Critical Pitfalls to Avoid
- Never administer sedatives of any kind—this is absolutely contraindicated 1
- Never delay corticosteroid administration while trying bronchodilators first 1
- Never give bolus aminophylline to patients already taking oral theophyllines 1
- Avoid methylxanthines (theophylline/aminophylline) due to erratic pharmacokinetics, significant side effects, and lack of evidence of benefit 1
- Do not routinely prescribe antibiotics unless strong evidence of bacterial infection (pneumonia or sinusitis) exists 1
- Do not underestimate severity—always use objective measurements (PEF or FEV₁), not clinical impression alone 1
Hospital Admission Criteria
Immediate hospital admission required for:
- Any life-threatening features present 1, 3
- Features of severe attack persisting after initial treatment 1, 3
- PEF <50% predicted after 1-2 hours of intensive treatment 1
- PEF <33% predicted after treatment 1
Lower threshold for admission if:
- Presentation in afternoon/evening 1
- Recent nocturnal symptoms 1
- Previous severe attacks or intubation 1
- Poor social circumstances 1
Discharge Planning (For Good Responders)
Discharge criteria:
- PEF ≥70% of predicted or personal best 1, 3
- Symptoms minimal or absent 1
- Oxygen saturation stable on room air 1
- Patient stable for 30-60 minutes after last bronchodilator dose 1
Discharge medications:
- Continue oral prednisone 40-60 mg daily for 5-10 days total (no taper needed) 1, 3
- Initiate or continue inhaled corticosteroids immediately 1, 3
- Provide albuterol inhaler for rescue use 3
- For high-risk non-adherent patients: Consider IM depot corticosteroid injection 1
Patient education:
- Provide written asthma action plan 3
- Verify inhaler technique before discharge 1, 3
- Provide peak flow meter and teach daily monitoring 3
- Arrange follow-up within 1 week in primary care 1
Referral to specialist if patient requires frequent courses of systemic corticosteroids (>2 bursts per year) for consideration of step-up in long-term controller therapy or biologic agents 3.
Special Considerations
For patients with asthma-COPD overlap: Treatment should primarily follow asthma guidelines, but COPD-specific approaches may also be needed 5.

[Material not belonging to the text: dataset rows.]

theorem identity_converts {s : State} {i : SlotIx} {place : EntryPlace} {e : Entry}
    (h : Damaging s (s.repairTiming i) i .identity) (found : s.entryOf i = some (place, e))
    (queued : ∀ q, place ≠ .outstanding q) (unblocked : ∀ b ∈ s.notices.blocked, b.slot ≠ i) :
    (s.isUp s.portTable.supervisor = true → ((s.checkedRead i).record i).notice = .pending
      ∧ ∃ e' ∈ (s.checkedRead i).notices.queues[s.portTable.supervisor],
        e' = { e with kind := .fault, cls := .plain, urgency := 7, firedDeadline := none, firedAt := none,
                      late := false, early := false, delayed := false, rangeEnd := false, generation := 0,
                      destination := .port s.portTable.supervisor,
                      assigned := some s.portTable.supervisor, faultPart := some .identity }
        ∧ (s.checkedRead i).HasEntries (e' :: s.entries.erase e))
    ∧ (s.isUp s.portTable.supervisor = false → ((s.checkedRead i).record i).notice = .clear
      ∧ ((s.checkedRead i).record i).overrun = saturate8 (s.record i).overrun 1
      ∧ (s.notices.blocked = [] → (s.checkedRead i).HasEntries (s.entries.erase e))) := by
  have mended := h.mended
  rw [← mended.entryOf] at found
  rw [← mended.notices] at unblocked
  obtain ⟨moves, freed⟩ :=
    damage_queued_facts (part := .identity) found queued unblocked (destination_identity s i)
  rw [mended.isUp, mended.entries] at moves freed
  rw [mended.notices] at freed
  rw [h.record]
  refine ⟨fun up => ?_, fun down => ?_⟩
  · obtain ⟨notice, mem, entries⟩ := moves up
    exact ⟨notice, _, h.queued mem, rfl, h.hasEntries entries⟩
  · obtain ⟨notice, overrun, entries⟩ := freed down
    refine ⟨notice, overrun.trans ?_, fun none => h.hasEntries (entries none)⟩
    rw [declareIdentity_record]
    exact congrArg (saturate8 · 1) (repairTiming_fields s i).2

/-- A record whose notice has its place keeps it, whichever part failed (R143 step 5). -/
theorem damage_keeps_place {s b : State} {i : SlotIx} {part : FaultPart} (h : Damaging s b i part) :
    (s.entryOf i = none → (∃ x ∈ s.notices.blocked, x.slot = i) →
      ((s.checkedRead i).record i).notice = .waiting ∧ s.SameBut (s.checkedRead i) i
        ∧ (s.checkedRead i).notices.blocked
          = s.notices.blocked.map (fun x => if x.slot = i then { x with kept := .damage part } else x)
        ∧ (s.checkedRead i).notices.outstanding = s.notices.outstanding ∧ (s.checkedRead i).HasEntries s.entries)
    ∧ ∀ q e, s.entryOf i = some (.outstanding q, e) →
        ((s.checkedRead i).record i).notice = .outstanding ∧ ((s.checkedRead i).record i).holder = some q
          ∧ s.SameBut (s.checkedRead i) i
          ∧ (s.checkedRead i).notices.outstanding = s.notices.outstanding ∧ (s.checkedRead i).HasEntries s.entries := by
  refine ⟨fun none waits => ?_, fun q e found => ?_⟩
  · have waiting : b.foundNotice i = (.waiting, Option.none) :=
      foundNotice_waiting ((h.mended.entryOf i).trans none) (by rw [h.mended.notices]; exact waits)
    obtain ⟨notice, -, only, blocked, outstanding, entries⟩ := h.placed (.inl (by rw [waiting]))
    exact ⟨notice.trans (by rw [waiting]), only, blocked, outstanding, entries⟩
  · have delivered : b.foundNotice i = (.outstanding, some q) :=
      foundNotice_outstanding ((h.mended.entryOf i).trans found)
    obtain ⟨notice, holder, only, -, outstanding, entries⟩ := h.placed (.inr (by rw [delivered]))
    exact ⟨notice.trans (by rw [delivered]), holder.trans (by rw [delivered]), only, outstanding, entries⟩

/-! ### A DAMAGED record whose identity fails too (R146) -/

section
variable (s : State) (i : SlotIx)

theorem declareIdentityLost_faultPort :
    (s.declareIdentityLost i).faultPort ((s.declareIdentityLost i).record i) = s.portTable.supervisor := by
  rw [State.faultPort, declareIdentityLost_record, (confined_declareIdentityLost s i).portTable]

theorem declareIdentityLost_entryOf : (s.declareIdentityLost i).entryOf i = s.entryOf i := by
  have notices := declareIdentityLost_notices s i
  exact entryOf_congr (by rw [notices]) (by rw [notices]) (by rw [notices]) i

theorem declareIdentityLost_entries : (s.declareIdentityLost i).entries = s.entries := by
  have notices := declareIdentityLost_notices s i
  exact entries_congr (by rw [notices]) (by rw [notices]) (by rw [notices])

theorem declareIdentityLost_freeGeneral : (s.declareIdentityLost i).freeGeneral = s.freeGeneral := by
  have notices := declareIdentityLost_notices s i
  exact freeGeneral_congr (by rw [notices]) (by rw [notices]) (by rw [notices])

theorem declareIdentityLost_owned {p : Port} (owner : (s.record i).owner = some p) :
    (s.declareIdentityLost i).table.owned[p] = s.table.owned[p].erase i := by
  show (s.loseIdentity i).table.owned[p] = _
  unfold State.loseIdentity
  rw [owner]
  exact set_port_same _ _ _

end

section
variable {s : State} {i : SlotIx}

theorem escalate_clear (clear : (s.record i).notice = .clear) :
    s.escalate i = (s.declareIdentityLost i).raiseFault i := by
  have notice : ((s.declareIdentityLost i).record i).notice = .clear := by rw [declareIdentityLost_record, clear]
  unfold State.escalate
  simp only [notice]

theorem escalate_pending {place : EntryPlace} {e : Entry} (pending : (s.record i).notice = .pending)
    (found : s.entryOf i = some (place, e)) : s.escalate i = (s.declareIdentityLost i).moveToFaultPort i place e
      (e.escalated s.portTable.supervisor) s.portTable.supervisor := by
  have notice : ((s.declareIdentityLost i).record i).notice = .pending := by rw [declareIdentityLost_record, pending]
  have entry := (declareIdentityLost_entryOf s i).trans found
  unfold State.escalate
  simp only [notice, entry, declareIdentityLost_faultPort]

theorem escalate_rests (clear : (s.record i).notice ≠ .clear)
    (none : (s.record i).notice = .pending → s.entryOf i = none) : s.escalate i = s.declareIdentityLost i := by
  have notice : ((s.declareIdentityLost i).record i).notice = (s.record i).notice := by
    rw [declareIdentityLost_record]
  have entry := declareIdentityLost_entryOf s i
  unfold State.escalate
  cases e : (s.record i).notice with
  | clear => exact absurd e clear
  | pending => simp only [notice, e, entry, none e]
  | waiting => simp only [notice, e]
  | outstanding => simp only [notice, e]
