/-- Settles O50: a TAG sweep's notice, and a PORT sweep's report to a RECOVERING port (R134, R135, R158). -/
theorem tagAndPortSweepsEnd : Obligations.TagAndPortSweepsEnd := by
  refine fun s run q current => ⟨sweepEnds_wait current, fun o g kind walked => ?_, fun kind walked => ?_⟩
  · exact ⟨_, exec_tagSweepEnd_walked current kind walked, tagSweepEnd_facts s run.sweep q run.retired _ rfl⟩
  · refine ⟨(s.freePlace run.sweep).recover q, exec_portSweepEnd_walked current kind walked, ?_, fun settled => ?_,
      fun w recovering pending => ?_⟩
    · unfold State.recover
      split
      · obtain ⟨t, form, -, -, -, -, whole⟩ := comeUp_facts (s.freePlace run.sweep) q
          ((s.freePlace run.sweep).links[q].pendingWindow.getD 1)
        rw [form, whole]
        rfl
      · rfl
    · have rests : (s.freePlace run.sweep).recover q = s.freePlace run.sweep := if_neg settled
      rw [rests]
      rfl
    · have window : (s.freePlace run.sweep).links[q].pendingWindow.getD 1 = w := by
        have same : (s.freePlace run.sweep).links[q].pendingWindow = some w := pending
        rw [same]
        rfl
      have comes : (s.freePlace run.sweep).recover q = (s.freePlace run.sweep).comeUp q w := by
        rw [← window]
        exact if_pos recovering
      obtain ⟨t, form, link, others, entries, idle, whole⟩ := comeUp_facts (s.freePlace run.sweep) q w
      obtain ⟨served, pools⟩ := comeUp_served (s.freePlace run.sweep) q w
      have sweeps : t.sweeps = (s.freePlace run.sweep).sweeps := by rw [whole]
      rw [comes]
      rw [form] at served pools ⊢
      refine ⟨link, others, entries, served, pools, fun none => ?_, ?_⟩
      · rw [sweeps]
        exact idle none
      · rw [sweeps]
        exact whole

end Sys2Proof.Machine
end

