theorem endTotal_form (s : State) (run : SweepRun) : s.endTotal run
    = ((s.restored.createSweepDone s.restored.portTable.supervisor run.sweep.number run.retired false).withSweeps
      { s.restored.sweeps with current := none }).driveLines := by
  have shape := createSweepDone_shape s.restored s.restored.portTable.supervisor run.sweep.number run.retired false
  have sweeps : (s.restored.createSweepDone s.restored.portTable.supervisor run.sweep.number run.retired false).sweeps
      = s.restored.sweeps := by rw [shape]
  rw [← sweeps]
  rfl

theorem restored_notices (s : State) : s.restored.notices = s.dismissed.notices := by rw [restored_form]

theorem dismissed_isUp (s : State) (q : Port) : s.dismissed.isUp q = s.isUp q := by
  have links : s.dismissed.links = s.cleared.links := by rw [(dismissed_abandoned s).shape]
  rw [← cleared_isUp s q]
  unfold State.isUp
  rw [links]

theorem restored_isUp (s : State) (q : Port) : s.restored.isUp q = s.isUp q := by
  have links : s.restored.links = s.dismissed.links := by rw [restored_form]
  rw [← dismissed_isUp s q]
  unfold State.isUp
  rw [links]

theorem restored_entries (s : State) : s.restored.entries = s.dismissed.entries := by
  unfold State.entries
  rw [restored_notices]

theorem restored_reserveLeft (s : State) (q : Port) : s.restored.reserveLeft q = s.dismissed.reserveLeft q := by
  unfold State.reserveLeft
  rw [restored_entries]

theorem restored_reserve (s : State) (q : Port) : s.restored.freeReserve q = s.dismissed.freeReserve q := by
  unfold State.freeReserve State.freeNumber
  rw [restored_entries]

theorem restored_supervisor (s : State) : s.restored.portTable.supervisor = s.portTable.supervisor := by
  have ports : s.restored.portTable = s.cleared.portTable := by rw [restored_form, (dismissed_abandoned s).shape]
  rw [ports, cleared_form, (clearSlots_facts _ s).1]

/-- A port's TAG sweeps are among the TAG sweeps. -/
theorem tagSweeps_of (l : List Sweep) (q : Port) :
    (l.filter isTagSweep).filter (isTagSweepOf q) = l.filter (isTagSweepOf q) := by
  rw [List.filter_filter]
  refine List.filter_congr fun w _ => ?_
  unfold isTagSweepOf isTagSweep
  cases w.kind <;> simp

/-! ### What the end leaves -/

section
variable (s : State) (run : SweepRun)

/-- The notice unit behind the end of a TOTAL sweep. -/
theorem endTotal_notices : (s.endTotal run).notices = (s.restored.createSweepDone s.portTable.supervisor
    run.sweep.number run.retired false).notices := by
  rw [endTotal_form, driveLines_notices, restored_supervisor]
  exact State.withSweeps_notices ..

Montelukast is NOT indicated for reversal of bronchospasm in acute asthma attacks—patients must have appropriate rescue medication (short-acting inhaled beta-agonist) available 6.
Ipratropium bromide as single agent has not been adequately studied for acute exacerbations—drugs with faster onset (beta-agonists) are preferable as initial therapy 7.